▸ **WHAT IS EXPECTED**: Starting at the top of the entries below, print each line exactly until the line with "def execOrReg (x" has been printed too.

▸ **DATA PROVIDED**:
-- ==== Sys2Proof/Machine/Alu.lean ====
section
/-! DEFINITION. 43_alu.md. -/

namespace Sys2Proof.Machine

/-- `OR Vx, Vy` (R130). -/
def execOrReg (x y : RegIdx) (s : State) : Result := .next (s.setReg x (s.reg x ||| s.reg y))

/-- `AND Vx, Vy` (R131). -/
def execAndReg (x y : RegIdx) (s : State) : Result := .next (s.setReg x (s.reg x &&& s.reg y))

/-- `XOR Vx, Vy` (R132). -/
def execXorReg (x y : RegIdx) (s : State) : Result := .next (s.setReg x (s.reg x ^^^ s.reg y))

/-- `ADD Vx, Vy` (R133): the sum is computed before VF is written in both settings of R138. -/
def execAddReg (x y : RegIdx) (s : State) : Result :=
  .next ((s.setReg VF (carryFlag (s.reg x) (s.reg y))).setReg x (s.reg x + s.reg y))

/-- `SUB Vx, Vy` (R134). -/
def execSubReg (x y : RegIdx) (s : State) : Result := .next (s.flagThenResult x y noBorrowFlag (fun a b => a - b))

/-- `SUBN Vx, Vy` (R135). -/
def execSubnReg (x y : RegIdx) (s : State) : Result :=
  .next (s.flagThenResult x y (fun a b => noBorrowFlag b a) (fun a b => b - a))

/-- `SHR Vx` (R136): Vy is neither read nor written. -/
def execShr (x : RegIdx) (s : State) : Result :=
  .next (s.flagThenResult x x (fun a _ => shiftedOutRight a) (fun a _ => a >>> 1))

/-- `SHL Vx` (R137): Vy is neither read nor written. -/
def execShl (x : RegIdx) (s : State) : Result :=
  .next (s.flagThenResult x x (fun a _ => shiftedOutLeft a) (fun a _ => a <<< 1))

end Sys2Proof.Machine
end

▸ **ANSWER BOX**:
-- ==== Sys2Proof/Machine/Alu.lean ====
section
/-! DEFINITION. 43_alu.md. -/

namespace Sys2Proof.Machine

/-- `OR Vx, Vy` (R130). -/
def execOrReg (x y : RegIdx) (s : State) : Result := .next (s.setReg x (s.reg x ||| s.reg y))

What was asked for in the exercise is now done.